Summary: This tutorial demonstrates implementing multimodal machine learning using AutoGluon's MultiModalPredictor for combined text and tabular data analysis. It covers essential techniques for data preprocessing (including numeric conversions and log transformations), model configuration, training, prediction, and embedding extraction. The tutorial helps with tasks like automated feature fusion, mixed-type data handling, and neural network generation. Key functionalities include automatic architecture selection based on data types, joint training across modalities, embedding extraction for downstream tasks, and flexible model customization options. The implementation focuses on practical aspects like proper numerical preprocessing, time limit setting, and model artifact management.

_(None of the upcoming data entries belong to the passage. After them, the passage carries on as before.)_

-- ==== Sys2Proof/Machine/MemSteps.lean ====
section
/-! DEFINITION. Steps of the memory system (R57, R63 to R74, R87 to R97, R247 to R255, R267): opening gates, requests
on their way, lanes at their memories, replies, deferred full-empty entries, translations and their faults,
shootdowns, page moves, visitor ways, streaming nodes. -/
namespace Sys2Proof.Machine

/-! ## Requests (R91, R93, R247, R253) -/

/-- Cycles from the translation to the beat, and ns on links, for a data-area address (R93). Another package is 130 ns
away, less the cycles that the rest of the request takes. See log entries 18 and 19 (DEDUCED). -/
def State.reachTime (s : State) (e pa : Nat) (pl : Place) : Nat × Int :=
  let t := tileOf e
  match pl with
  | .fabric u _ => (7 + hops t u, s.acrossNs 0)
  | .visitor => (31 + hops t (s.visitTile (dieOf e) pa), s.acrossNs 0)
  | .home =>
    match localDie pa with
    | some _ => let u := s.homeTile pa; (31 + hops t u, s.acrossNs (linkNs t u))
    | none => (0, s.afterNs 130 - 50)

/-- Where a lane goes when its gates have opened. -/
def State.laneStart (s : State) (o : MemOp) (l : Nat) : LaneSt :=
  let a := o.addr l
  match Instr.kind o.instr with
  | .pref => .granted 0 0
  | .cache => .granted 0 0
  | k =>
    if isSp a then (match s.spLane (s.elem o.elem).region k a with | some key => .node key | none => .abandoned)
    else .xlate

/-- The gates of an operation have opened (R253): its lanes set out. Lanes of scratchpad addresses that cannot be
served are abandoned, and the element stops (R91). It waits while its placeholder or the stores that its gates push out
find no room (R301). -/
def State.openOp (s : State) (k : Nat) : State :=
  match s.ops.get? k with
  | none => s
  | some o =>
    let placed := if o.owed then s.putHolder o.elem o.plane o.stream o.round o.ord o.instr else some s
    match placed.bind fun s => s.openGates o.elem o.gates with
    | none => (match (s.elem o.elem).region with | some r => s.askCut r false [] | none => s)
    | some s =>
      let ls := Oct.of fun l => match o.lanes.get l with | .wait => s.laneStart o l | x => x
      let gone := maskOf fun l => match ls.get l with | .abandoned => true | _ => false
      let far := lanes.foldl (fun n l => match ls.get l with | .node key => max n (hops (tileOf o.elem) (key / 2 ^ 20)) | _ => n) 0
      let left := match Instr.kind o.instr with
        | .pref => 1
        | .cache => 1
        | _ => if lanes.any (fun l => match ls.get l with | .xlate => true | _ => false) then 3 else 6 + far
      let s := s.modOp k fun o => { o with
        gated := true, gates := [], skipBefore := s.skipTime o.elem o.gates, lanes := ls, owed := false
        gone := if gone = 0 then 0 else (if Instr.single o.instr then o.part else gone), left := left, due := s.acrossNs 0 }
      if gone = 0 then s
      else s.stall o.elem 8 o.plane o.slot true o.fires o.firedIn (gone.setWidth 32) 0

/-- An older operation of the element that has not finished with a location of this lane (R247). -/
def MemOp.behind (o : MemOp) (l : Nat) (x : MemOp) : Bool :=
  x.elem == o.elem && decide (x.seq < o.seq) && !x.isWatch &&
    (match Instr.kind x.instr with | .pref => false | .cache => false | _ => true) &&
    (List.range 8).any fun j => !laneOver (x.lanes.get j) &&
      decide (o.addr l < x.addr j + Instr.bytes x.instr ∧ x.addr j < o.addr l + Instr.bytes o.instr)

/-- A lower lane of the operation has not finished with the location of this lane (R94, R97, R99). -/
def MemOp.lower (o : MemOp) (l : Nat) : Bool :=
  (List.range 8).any fun j => decide (j < l) && !laneOver (o.lanes.get j) && o.addr j == o.addr l &&
    (match o.lanes.get j, o.lanes.get l with | .node _, .node _ => false | .port _ _, .port _ _ => false | .deferred .., _ => false | _, _ => true)

/-- The arbiter a lane passes (R146). See log entry 42 (DEDUCED). -/
def State.lanePort (s : State) (o : MemOp) (l : Nat) : Option Nat :=
  match o.lanes.get l with
  | .node key => some (nodePort (s.nodeIdx key))
  | .port pa leaf =>
    (match s.place (o.acc s) leaf (o.addr l) pa with
     | .fabric t b => some (nodePort (t * 4 + ((s.tile t).banks.get b).node))
     | .visitor => if s.reachable pa then some (slicePort (s.visitTile (dieOf o.elem) pa)) else none
     | .home => s.homePort pa)
  | _ => none

/-- The lanes of an operation that have reached their port ask for a beat; the age of all of them is that of the operation's
first request there (R141). -/
def State.offerOp (s : State) (k : Nat) : State :=
  match s.ops.get? k with
  | none => s
  | some o =>
    if !o.gated ∨ o.left ≠ 0 ∨ s.clock < o.due then s
    else forAll (fun s l =>
      match s.lanePort o l with
      | none => s
      | some p =>
        if (s.ops.any fun x => o.behind l x.2) || o.lower l then s
        else
          let first := ((s.ops.get? k).bind fun o => o.asked.find? fun x => x.1 == p).map (·.2)
          let s := match first with
            | some _ => s
            | none => s.modOp k fun o => { o with asked := (p, s.tick) :: o.asked }
          s.offer p ⟨.lane k l, (s.elem o.elem).region, none, 0, 1, false, first.getD s.tick, inPortOf o.elem⟩) lanes s

/-- A lane that found a full buffer or area sets out again. -/
def State.retryLanes (s : State) (k : Nat) : State :=
  s.modOp k fun o =>
    let again (l : Nat) : LaneSt := match o.lanes.get l with | .full => s.laneStart o l | x => x
    { o with lanes := Oct.of again }

/-- An operation whose lanes are all over owes its reply, or its acknowledgement is on its way, or it has performed
(R93, R249): back at the element the acknowledgement has taken the time of a reply. PREF, L1WB and L1INV, and an operation
that no memory has served, have nothing to wait for. -/
def State.opDone (s : State) (k : Nat) : State :=
  match s.ops.get? k with
  | none => s
  | some o =>
    if !o.gated || !o.lanesOver then s
    else match o.reply, o.back with
      | some _, _ => { s with agenda := .act (.replySend k) :: s.agenda }
      | none, some (0, due) => if due ≤ s.clock then s.retire k o else s
      | none, some _ => s
      | none, none =>
        match o.far with
        | none => if o.isWatch then s.modOp k fun o => { o with back := some (1, s.acrossNs 0) } else s.retire k o
        | some (h, ns) => s.modOp k fun o => { o with back := some (1 + h, s.acrossNs ns) }

/-- PREF has performed when its requests have left the tile (R98, R249); its lanes may still wait for a way (R82). -/
def State.prefLeaves (s : State) (k : Nat) : State :=
  match s.ops.get? k with
  | some o => (match Instr.kind o.instr with
    | .pref => if o.performed then s else
        (s.streamDone o.elem o.stream o.ord).modOp k fun o => { o with performed := true }
    | _ => s)
  | none => s

/-! ## Nodes (R87, R88) -/

/-- The lanes of an operation that a node has been granted in the beat of a lane: those in its 32-byte row. -/
def MemOp.beatOf (o : MemOp) (key : Nat) : List Nat :=
  Sys2Proof.lanes.filter fun l => match o.lanes.get l with | .granted y 0 => y / 32 == key / 32 | _ => false

/-- One granted lane at its node (R87, R88). An atomic occupies its word and its bank for four cycles.
See log entry 89 (DEDUCED). -/
def State.acceptLane (s : State) (op l : Nat) : State :=
  match s.ops.get? op with
  | none => s
  | some o =>
    match o.lanes.get l with
    | .granted key 0 =>
      let s := (s.noteServed op l (key / 2 ^ 20) 0).nodeApply op l key o
      let n := s.nodeIdx key
      (match Instr.kind o.instr with
       | .atomic => s.modTile (n / 4) fun t =>
           let x := t.nodes.get (n % 4)
           let rest := x.busy.filter fun (b : Nat × Nat) => b.1 / 4 != key / 4
           { t with nodes := t.nodes.set (n % 4) { x with busy := rest ++ [(key, 4)] } }
       | _ => s)
    | _ => s

/-- NODE_REQUEST_ACCEPT (R87, R88): the node takes the lanes of a granted beat, in ascending order, and applies them; a
beat that has written a whole row with unpoisoned data clears its poison bit (R311). -/
def execNodeRequestAccept (op l : Nat) (s : State) : Host.Outcome State Fault Refusal :=
  match s.ops.get? op with
  | none => .next s
  | some o =>
    match o.lanes.get l with
    | .granted key 0 =>
      let ls := match Instr.kind o.instr with | .store => o.beatOf key | _ => [l]
      let s := forAll (fun s k => s.acceptLane op k) ls s
      let whole : Bool := o.coversRow ls && (match s.ops.get? op with
        | some o => ls.all fun k => match o.lanes.get k with | .done => true | _ => false
        | none => false)
      .next ((if whole then s.cleanRow key else s).opDone op)
    | _ => .next s

/-! ## Homes (R68, R97, R249) -/

/-- The oldest deferred lane on a word that may act now (R97). See log entry 27 (DEDUCED). -/
def State.nextDeferred (s : State) (pa : Nat) : Option Deferred :=
  (s.tile (s.homeTile pa)).deferred.find? fun d =>
    d.pa == pa && (match s.ops.get? d.op with | some o => feReady o.instr (s.feFull pa) | none => false)

def State.serveDeferred (s : State) (pa : Nat) : Nat → State
  | 0 => s
  | n + 1 =>
    match s.nextDeferred pa with
    | none => s
    | some d =>
      match s.ops.get? d.op with
      | none => s
      | some o =>
        let leaf : BitVec 64 := match o.lanes.get d.lane with | .deferred _ leaf => leaf | _ => 0x17
        if s.homeFull o leaf (o.addr d.lane) pa then s
        else
          let s := s.modTile (s.homeTile pa) fun t => { t with deferred := t.deferred.filter (· ≠ d) }
          let s := (s.feAct d.op d.lane pa leaf o).stir (s.elem o.elem).region
          (s.opDone d.op).serveDeferred pa n

/-- FE_DEFERRED_SERVE (R97): the entries that wait for a word, in the order of their arrival, as far as it allows. -/
def execFeDeferredServe (pa : Nat) (s : State) : Host.Outcome State Fault Refusal :=
  .next (s.serveDeferred pa (s.tile (s.homeTile pa)).deferred.length)

/-- The lanes of an operation that a fabric cache bank has been granted in one beat (R93), and their bank. -/
def State.bankBeat (s : State) (op : Nat) : Option (Nat × Nat × List Nat) :=
  (s.ops.get? op).bind fun o =>
    let at_ (l : Nat) : Option (Nat × Nat) := match o.lanes.get l with
      | .granted pa leaf => if leaf = 0 then none else (match s.place (o.acc s) leaf (o.addr l) pa with
          | .fabric t b => some (t, b) | _ => none)
      | _ => none
    (lanes.findSome? at_).map fun x => (x.1, x.2, lanes.filter fun l => (at_ l).isSome)

/-- A beat of a store that has written a whole row of a fabric cache bank with unpoisoned data clears its poison bit
(R311). -/
def State.cleanBank (s : State) (op : Nat) (beat : Option (Nat × Nat × List Nat)) : State :=
  match beat, s.ops.get? op with
  | some (t, b, l :: ls), some o =>
    let done := (l :: ls).all fun k => match o.lanes.get k with | .done => true | _ => false
    if done && o.coversRow (l :: ls) then
      (match s.fcFind t b (o.addr l) with | some (k, _) => s.cleanRow (fcData k + o.addr l % 64) | none => s)
    else s
  | _, _ => s

/-- MEMORY_OP_PERFORM (R249, R251): the granted lanes of an operation are served at their places, and the operation
has performed when they are all over. -/
def execMemoryOpPerform (op : Nat) (s : State) : Host.Outcome State Fault Refusal :=
  let beat := s.bankBeat op
  let s := forAll (fun s l =>
    match s.ops.get? op with
    | none => s
    | some o =>
      match o.lanes.get l with
      | .granted pa leaf =>
        let s := s.laneApply op l pa leaf o
        if (s.nextDeferred pa).isSome then { s with agenda := .act (.feDeferredServe pa) :: s.agenda } else s
      | _ => s) lanes (s.prefLeaves op)
  .next ((s.cleanBank op beat).opDone op)

/-- FE_LOAD_REISSUE (R68): a returned full-empty lane is sent again. See log entry 27 (DEDUCED). -/
def execFeLoadReissue (op l : Nat) (s : State) : Host.Outcome State Fault Refusal :=
  match s.ops.get? op with
  | none => .next s
  | some o =>
    match o.lanes.get l with
    | .returned 0 => .next (s.setLane op l .xlate)
    | _ => .next s

/-! ## Replies (R95) -/

/-- REPLY_SEND (R95): the reply leaves when its channel has room and no earlier reply of its entry is owed. Its
arrival performs the operation. See log entry 19 (DEDUCED). -/
def execReplySend (op : Nat) (s : State) : Host.Outcome State Fault Refusal :=
  match s.ops.get? op with
  | none => .next s
  | some o =>
    match o.reply with
    | none => .next s
    | some n =>
      if !o.gated || !o.lanesOver || s.replyBehind op o then .next s
      else match s.replyPort o.elem o.plane n with
        | none => .next s
        | some p =>
          let t := s.replyTile o
          if s.portSpace t p then
            .next (State.sendTo { s with ops := s.ops.del op } (replySrc o.elem n) o.extra t p o.token
              (some (o.elem, o.stream, o.ord)))
          else .next s

/-! ## Translation (R63 to R65, R72, R73) -/

/-- A lane's address has been translated: it goes on to its port. -/
def State.laneTranslated (s : State) (op l : Nat) (o : MemOp) (va : Nat) (lf : Leaf) : State :=
  let pa := lf.pa va
  let more := s.reachTime o.elem pa (s.place (o.acc s) lf.bits (o.addr l) pa)
  s.modOp op fun o =>
    let longer : Bool := decide (max o.due s.clock + 10 * o.left < max more.2 s.clock + 10 * more.1)
    { o with
      lanes := o.lanes.set l (.port pa lf.bits)
      due := if longer then more.2 else o.due
      left := if longer then more.1 else o.left }

/-- TLB_LOOKUP (R65): a lane at its owning TLB slice hits, or asks for a walk. -/
def execTlbLookup (op l : Nat) (s : State) : Host.Outcome State Fault Refusal :=
  match s.ops.get? op with
  | none => .next s
  | some o =>
    match o.lanes.get l, s.regionOf o.elem with
    | .xlate, some (rg, r) =>
      let va := r.cons.dbase + o.addr l
      let a := OpKind.access (Instr.kind o.instr)
      (match s.tlbFind (dieOf o.elem) r.asid va a with
       | some lf => .next ((s.tlbUse (dieOf o.elem) r.asid va lf).laneTranslated op l o va lf)
       | none => .next (s.wantWalk (dieOf o.elem) r.asid ⟨.lane op l, a, va, elidOf o.elem, some rg⟩))
    | _, _ => .next s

# AutoMM for Text + Tabular - Quick Start

[![Open In Colab](https://colab.research.google.com/assets/colab-badge.svg)](https://colab.research.google.com/github/autogluon/autogluon/blob/master/docs/tutorials/multimodal/multimodal_prediction/multimodal_text_tabular.ipynb)
[![Open In SageMaker Studio Lab](https://studiolab.sagemaker.aws/studiolab.svg)](https://studiolab.sagemaker.aws/import/github/autogluon/autogluon/blob/master/docs/tutorials/multimodal/multimodal_prediction/multimodal_text_tabular.ipynb)



In many applications, text data may be mixed with numeric/categorical data. 
AutoGluon's `MultiModalPredictor` can train a single neural network that jointly operates on multiple feature types, 
including text, categorical, and numerical columns. The general idea is to embed the text, categorical and numeric fields 
separately and fuse these features across modalities. This tutorial demonstrates such an application.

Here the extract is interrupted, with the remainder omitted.